本発明は、複合樹脂組成物及び熱放散性に優れた成形体に関する。
近年、エレクトロニクス分野や、自動車産業分野において、製品の省エネルギー化や小型化のために、材料の熱放散性や軽量化に関する研究が盛んに行われている。
熱放散性に優れている代表的な材料として、金属材料が挙げられる。金属材料は、展性、延性を有しており、電気伝導性、熱伝導性、耐熱性、剛性などの強度に優れているため、構造材料などの建材用途や、電気・電子部品などの電子工業用途など幅広く用いられている。しかし、その反面、溶融や切削などによる成形加工法を用いるため、金属を溶融させるエネルギーが大きいことによる環境への負荷や、切削性が比較的悪いことによるコスト高、比重が大きいことによる重量の増加、酸化による錆の発生、振動吸収性が低いこと、塑性変形による形状維持ができないことなどの短所もある。
一方、樹脂材料は、比重が小さいため、軽量化を試みる際には非常に有効な材料である。
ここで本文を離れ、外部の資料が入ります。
-- ==== Sys2Proof/Machine/Memory.lean ====
section
/-! DEFINITION. Loads, stores, fences and atomics of class MEM (R164-R202, R219), and the steps that end them. -/

namespace Sys2Proof.Machine

/-- A thread's element index operand. -/
def Thread.idx (t : Thread) (i : VReg) : Reg := t.vget i.toNat

/-- The first poisoned register of a lane among some (R415: the register code of cause 0x08). -/
def firstPoison (t : Thread) (rs : List Nat) : Option Nat := rs.find? fun r => (t.vget r).poi
/-- The first poisoned s-register among some. -/
def firstPoisonS (sf : RegFile) (rs : List Nat) : Option Nat := rs.find? fun r => (sget {} sf r).poi

/-- What distinguishes the accesses in the steps of R167. -/
structure Form where
  kinds : List Nat
  /-- Widths permitted, as a test of kind and width, and the accepted scopes beyond R176. -/
  wid : Nat
  ok8 : Bool
  sc : Nat
  need : Nat
  /-- v-registers compared in coursed launch (R145), and those whose poison traps at step 6. -/
  cmp : List Nat
  poison : List Nat
  /-- Kind 7 raises cause 0x28 at step 5; ADDR is the address of the lowest active lane (DESIGN CHOICE, log entry 17). -/
  k28 : Bool := false
  store : Bool := false

/-- Steps 3 to 9 of R167 for lanes with one index: a trap with the step that takes it, or the acting lanes in range with their
locations. A lane with a poisoned index is not among them. -/
inductive Steps where
  | stop (step : Nat) (s : State)
  | go (lanes : List (Thread × Nat × Loc)) (oob : List Nat) (poisoned : List Nat)

/-- The steps of R167 from the coursed comparison to the locations. Alignment is that of the unswizzled address, since R165 has
every `.w` access aligned and R160 places the halves of a 16-byte access separately (DEDUCED, log entry 43). A kind 7 store or
atomic takes cause 0x28 before any other fault of its record, since the spec gives no order within step 5 (DESIGN CHOICE, log
entry 17). -/
def accessSteps (s : State) (iss : Issue) (g : Group) (r : Rec) (rn : RecN) (i : VReg) (f : Form) : Steps :=
  let (w, c) := placeOf s g
  let diff := coursedDiff g iss f.cmp
  if !diff.isEmpty then .stop 3 (takeTrap s iss 0x31 { lanes := diff })
  else if r.poi then
    .stop 4 (takeTrap s iss 0x08 { info0 := BitVec.ofNat 32 (0x80 + (firstPoisonS iss.snap (recRegs rn)).getD 0) })
  else if f.k28 && r.kind == 7 then .stop 5 (takeTrap s iss 0x28 { addr := ((acting g iss).head?.map fun t => r.addr (t.idx i).w.toNat).getD r.base })
  else match recBad r f.kinds f.ok8 with
  | some sub => .stop 5 (takeTrap s iss 0x05 { sub := sub })
  | none =>
    let ts := acting g iss
    let pl := ts.filter fun t => (firstPoison t f.poison).isSome
    match pl with
    | t :: _ =>
      .stop 6 (takeTrap s iss 0x08 { info0 := BitVec.ofNat 32 ((firstPoison t f.poison).getD 0), lanes := pl.map (·.lane) })
    | [] =>
      let clean := ts.filter fun t => !(t.idx i).poi
      let ix (t : Thread) := (t.idx i).w.toNat
      let mis := clean.filter fun t => decide ((r.base + r.off (ix t)) % f.wid ≠ 0)
      if !mis.isEmpty then .stop 7 (takeTrap s iss 0x05 { sub := 7, lanes := mis.map (·.lane) })
      else
        let out := clean.filter fun t => !inRange s w r (ix t) f.wid f.store
        let oobe := out.filter fun t => t.fctl.getLsbD 21
        match oobe with
        | t :: _ => .stop 8 (takeTrap s iss 0x09 { addr := r.addr (ix t), lanes := oobe.map (·.lane) })
        | [] =>
          let inl := clean.filter fun t => inRange s w r (ix t) f.wid f.store
          .go (inl.map fun t => (t, ix t, locate s g.core w c r (ix t) f.wid f.need)) (out.map (·.lane))
            ((ts.filter fun t => (t.idx i).poi).map (·.lane))

/-- The TLB fills of an issue's pages (R349). -/
def fillFor (s : State) (core : Nat) (c : Context) (r : Rec) (ls : List (Thread × Nat × Loc)) : State :=
  if r.kind = 0 ∨ r.kind = 7 then
    (dedup (ls.map fun (_, i, _) => r.addr i / 65536)).foldl (fun s p => tlbFill s core c (p * 65536)) s
  else s

/-- The trap of a store-like issue whose lines fault (R169): the lowest lane of any faulting line; for kind 7 and field
pages cause 0x28 where `fld`. -/
def storeFault (s : State) (iss : Issue) (r : Rec) (ls : List (Thread × Nat × Loc)) (fld : Bool) : Option State :=
  let bad := ls.filterMap fun (t, i, l) => match l with
    | .fault cs sub => some (t.lane, r.addr i, cs, sub)
    | .at_ sp _ leaf => if fld && sp.paged && leaf.testBit 5 && r.kind != 7 then some (t.lane, r.addr i, 0x28, 0) else none
  match bad with
  | [] => none
  | (l, a, cs, sub) :: _ => some (takeTrap s iss cs { sub := sub, addr := a, lanes := (l :: (bad.filter fun b => b.2.2.1 == cs).map (·.1)) })

/-- Registers written with poison: Fault() of R35 at a lane's destination. -/
def Thread.fault (t : Thread) (dst n cause sub addr : Nat) (code : Word) : Thread :=
  ((List.range n).foldl (fun t k => t.vset (dst + k) ⟨0, true⟩) t).recordPo cause sub addr code

/-- Bytes loaded into the destination registers, zero-extended (R171). -/
def Thread.load (t : Thread) (dst : Nat) (bs : List Byte) : Thread :=
  t.vsets dst (bytesToWords bs (regsOfBytes bs.length))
樹脂の代表的な特性としては、比重が小さいほか、絶縁性、弾力性、振動吸収性、耐腐食性や耐薬品性に優れており、加工性も良いため、工業的に大量生産されている。しかし、金属と比較すると強度や耐熱性が弱く、熱伝導性が著しく低く、静電気を帯びやすいため、安価で加工性の良い樹脂を、単純に金属材料の代わりに使用することは難しい。
そこで樹脂材料に、熱伝導性フィラーを高充填することにより、軽量でありながら放熱特性を有する材料の開発が試みられている。
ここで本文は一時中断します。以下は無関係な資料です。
-- ==== Sys2Proof/Machine/Uniform.lean ====
section
/-! DEFINITION. Accesses that an instruction makes once per issue: a run of bytes from element 0 of a record (R243), or
from an address (R314, R315). -/

namespace Sys2Proof.Machine

/-- What a uniform access finds: the issue has ended, or fewer bytes than it needs lie in range, or the place of each
byte. -/
inductive Uni where
  | stop (s : State)
  | oob (s : State)
  | ok (s : State) (locs : List (Space × Nat))

/-- Bytes at places, for an issuer: a byte of another module is what an access for it brought; where the device reads by itself,
with no issuer, the byte is a free value (log entry 12). -/
def uniRead (s : State) (key : Nat) : List (Space × Nat) → List Byte × State
  | [] => ([], s)
  | (sp, k) :: r =>
    let got := s.fetched.find? fun f => f.key == key && !f.write && decide (f.va ≤ k ∧ k < f.va + f.bytes.length)
    let (b, s) := match sp, got with
      | .remote _, some f => (f.bytes.getD (k - f.va) 0, s)
      | .remote _, none => let (w, s) := s.free; (w.setWidth 8, s)
      | .host, _ => let (w, s) := s.free; (w.setWidth 8, s)
      | _, _ => ((s.mem sp).get k, s)
    let (bs, s) := uniRead s key r
    (b :: bs, s)

/-- Bytes written at places of this module. -/
def uniWrite (s : State) (locs : List (Space × Nat)) (bs : List Byte) : State :=
  let z := locs.zip bs
  let part (sp : Space) : List Nat × List Byte := ((z.filter fun x => decide (x.1.1 = sp)).map fun x => (x.1.2, x.2)).unzip
  (dedupSp (locs.map (·.1))).foldl (fun s sp => putKeys s sp (part sp).1 (part sp).2) s
where
  dedupSp (l : List Space) : List Space := l.foldl (fun acc x => if acc.contains x then acc else acc ++ [x]) []

/-- Bytes that a uniform instruction writes from an address (R243), after which its lanes advance: the part of a marked line that it
covers only in part is not written (R422), and the lanes wait for what leaves the core's own memory. -/
def uniStore (s : State) (iss : Issue) (g : Group) (va : Nat) (locs : List (Space × Nat)) (bs : List Byte) : State :=
  let ctx := s.ctxOf g
  let lane := (minOf iss.lanes).getD 0
  let one (x : State × List Nat × Nat) (l : Space × List Nat) : State × List Nat × Nat :=
    let (s, ids, n) := x
    let part := (bs.drop n).take l.2.length
    let at_ := va + n
    let n := n + l.2.length
    if farPlace s ctx l.1 at_ then
      let (id, s) := s.fresh
      let (stamp, q) := stampOf s g
      let a : Acc := { id := id, gid := g.gid, core := g.core, ctx := ctx, pc := iss.pc, op := .store, space := l.1, line := l.2.headD 0 / 128,
                       wid := part.length, lanes := [{ lane := lane, va := at_, keys := l.2, data := part }], stamp := some stamp, queue := q,
                       born := s.cycle, sc := 2, route := routeOf s g.core ctx .store l.1 (l.2.headD 0 / 128) at_ }
      ({ s with accs := s.accs ++ [a] }, ids ++ [id], n)
    else if l.1 = .dev ∧ s.marks.contains (l.2.headD 0 / 128) ∧ l.2.length ≠ 128 then
      (s.mapLanes iss.gid iss.lanes fun t => t.defer ⟨0x60, 3, at_, []⟩, ids, n)
    else
      let s := if l.1 = .dev ∧ l.2.length = 128 then renewLine s (l.2.headD 0 / 128) else s
      (putKeys s l.1 l.2 part, ids, n)
  let (s, ids, _) := (byLine locs).foldl one (s, [], 0)
  let s := advance s iss
  if ids.isEmpty then s else s.mapLanes iss.gid iss.lanes fun t => { t with wait := .accs ids }

/-- A run's bytes, whose correctable errors are repaired and counted (R422). -/
def runRead (s : State) (key : Nat) (locs : List (Space × Nat)) : List Byte × State := uniRead (fixLocs s locs) key locs

/-- Data poison among the places of a read (R169). -/
def uniPoison (s : State) (locs : List (Space × Nat)) : Option Nat := locs.findSome? fun (sp, k) => dataPoison s sp [k]

/-- Places of other modules, by line; and the fault that an owner or the fabric gave for one of them. -/
def farLines (locs : List (Space × Nat)) : List (Space × List Nat) := (byLine locs).filter fun l => match l.1 with | .remote _ => true | _ => false
def fetchedLine (s : State) (key : Nat) (l : Space × List Nat) : Option Fetched :=
  s.fetched.find? fun f => f.key == key && !f.write && f.va == l.2.headD 0
def farFault (s : State) (key : Nat) (locs : List (Space × Nat)) : Option Fetched :=
  ((farLines locs).filterMap (fetchedLine s key)).find? fun f => f.cause != 0

/-- Another module's bytes that a uniform instruction of a group reads have been brought; or else the lanes wait for them, or the
fault that their owner answered with is taken (R350). -/
def uniFetch (s : State) (iss : Issue) (g : Group) (locs : List (Space × Nat)) : Option State :=
  match farFault s g.gid locs with
  | some f => some (takeTrap s iss f.cause { sub := f.sub, addr := f.va })
  | none =>
    match (farLines locs).filter fun l => (fetchedLine s g.gid l).isNone with
    | [] => none
    | need =>
      let (s, ids) := need.foldl (fun (s, ids) l =>
        let (s, id) := sendFetch s g.gid g.gid ((minOf iss.lanes).getD 0) g.core (s.ctxOf g) .load l.1 l.2 (l.2.headD 0) [] (stampOf s g)
        (s, ids ++ [id])) (s, ([] : List Nat))
      some (hold s iss (.accs ids))

/-- What accesses brought for a uniform instruction is used up when its lanes no longer wait for more. -/
def uniTidy (iss : Issue) (s : State) : State :=
  let waits := (s.group? iss.gid).elim false fun g => g.threads.any fun t => iss.lanes.contains t.lane && (match t.wait with | .accs _ => true | _ => false)
  if (s.fetched.any fun f => f.key == iss.gid) && !waits then dropFetched s iss.gid else s

/-- An instruction that makes uniform accesses (R243). -/
def uniIssued (i : Instr) (eff : Issue → Group → State → State) (s : State) : Out :=
  issued i (fun iss g s => uniTidy iss (eff iss g s)) s

/-- The TLB fills of a uniform access (R349). -/
def uniFill (s : State) (core : Nat) (c : Context) (r : Rec) (n : Nat) : State :=
  if r.kind = 1 then s else (List.range ((r.base % 65536 + n + 65535) / 65536)).foldl (fun s k => tlbFill s core c ((r.base / 65536 + k) * 65536)) s

/-- A uniform access of `n` bytes from element 0 of a record (R243): the checks of R167, bounds for the whole run, and
the places of its bytes. The base's own alignment (R156) is the only one asked (log entry 14). It follows the accesses that the
threads have outstanding, and with TRACK = 1 it counts as an access of the lowest active lane (R183; DESIGN CHOICE, log entry
44). -/
def uniAccess (s : State) (iss : Issue) (g : Group) (rn : RecN) (n : Nat) (kinds : List Nat) (need : Nat) : Uni :=
  let (w, c) := placeOf s g
  let r := recAt iss.snap rn
  if r.poi then .stop (takeTrap s iss 0x08 { info0 := BitVec.ofNat 32 (0x80 + (firstPoisonS iss.snap (recRegs rn)).getD 0) })
  else match recBad r kinds true with
  | some sub => .stop (takeTrap s iss 0x05 { sub := sub })
  | none =>
    if !inRange s w r 0 n false then
      match lanesThat' g iss fun t => t.fctl.getLsbD 21 with
      | [] => .oob (s.mapLanes iss.gid iss.lanes Thread.setOob)
      | ls => .stop (takeTrap s iss 0x09 { addr := r.base, lanes := ls })
    else
      let places : Except (Nat × Nat × Nat) (List (Space × Nat)) :=
        if r.kind = 1 then .ok ((List.range n).map fun k => (Space.scratch, scratchKey w (r.base + swizzle r.swz k)))
        else placesAt s g.core c need r.base n
      match places with
      | .error (cs, sub, a) => .stop (takeTrap s iss cs { sub := sub, addr := a })
      | .ok locs =>
        match (if need = 1 then uniPoison s locs else none) with
        | some sub => .stop (takeTrap (noteLocs s locs) iss 0x08 { sub := sub, addr := r.base })
        | none =>
          if !accsDone s iss.gid iss.lanes then .stop (hold s iss .drained)
          else
            let lane := (minOf iss.lanes).getD 0
            let ts := if tracked r r.scope then
                (byLine locs).flatMap fun (sp, ks) => touchOf lane sp ks (decide (2 ≤ need)) none (r.base + (locs.idxOf (sp, ks.headD 0)))
              else []
            match raceCheck (uniFill s g.core c r n) iss g w ts with
            | .stop s => .stop s
            | .go s => match (if need = 1 then uniFetch s iss g locs else none) with
              | some s => .stop s
              | none => .ok (if need = 1 then fixLocs s locs else s) locs
where
  lanesThat' (g : Group) (iss : Issue) (f : Thread → Bool) : List Nat :=
    (g.threads.filter fun t => iss.lanes.contains t.lane && f t).map (·.lane)

/-- The first poisoned s-register among some: cause 0x08. -/
def sPoison (s : State) (iss : Issue) (rs : List Nat) : Option State :=
  (firstPoisonS iss.snap rs).map fun r => takeTrap s iss 0x08 { info0 := BitVec.ofNat 32 (0x80 + r) }

/-- An s-register's value at issue. -/
def Issue.sv (iss : Issue) (r : SReg) : Nat := (sget {} iss.snap r.toNat).w.toNat
/-- A pair of s-registers as a 57-bit address, high word's upper bits ignored. -/
def Issue.saddr (iss : Issue) (r : SReg) : Nat :=
  (sget {} iss.snap r.toNat).w.toNat + 2 ^ 32 * ((sget {} iss.snap (r.toNat + 1)).w.toNat % 2 ^ 25)

end Sys2Proof.Machine
end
金属繊維の不織布の空隙に熱伝導性フィラーを配合した樹脂を充填することにより、金属、樹脂それぞれの特徴を活かしつつ、短所を抑えるような検討や(例えば、特許文献1参照)、エポキシ樹脂に熱伝導性フィラーを大量に添加して、材料の熱伝導率を向上させるような試みも行われている(例えば、特許文献2参照)。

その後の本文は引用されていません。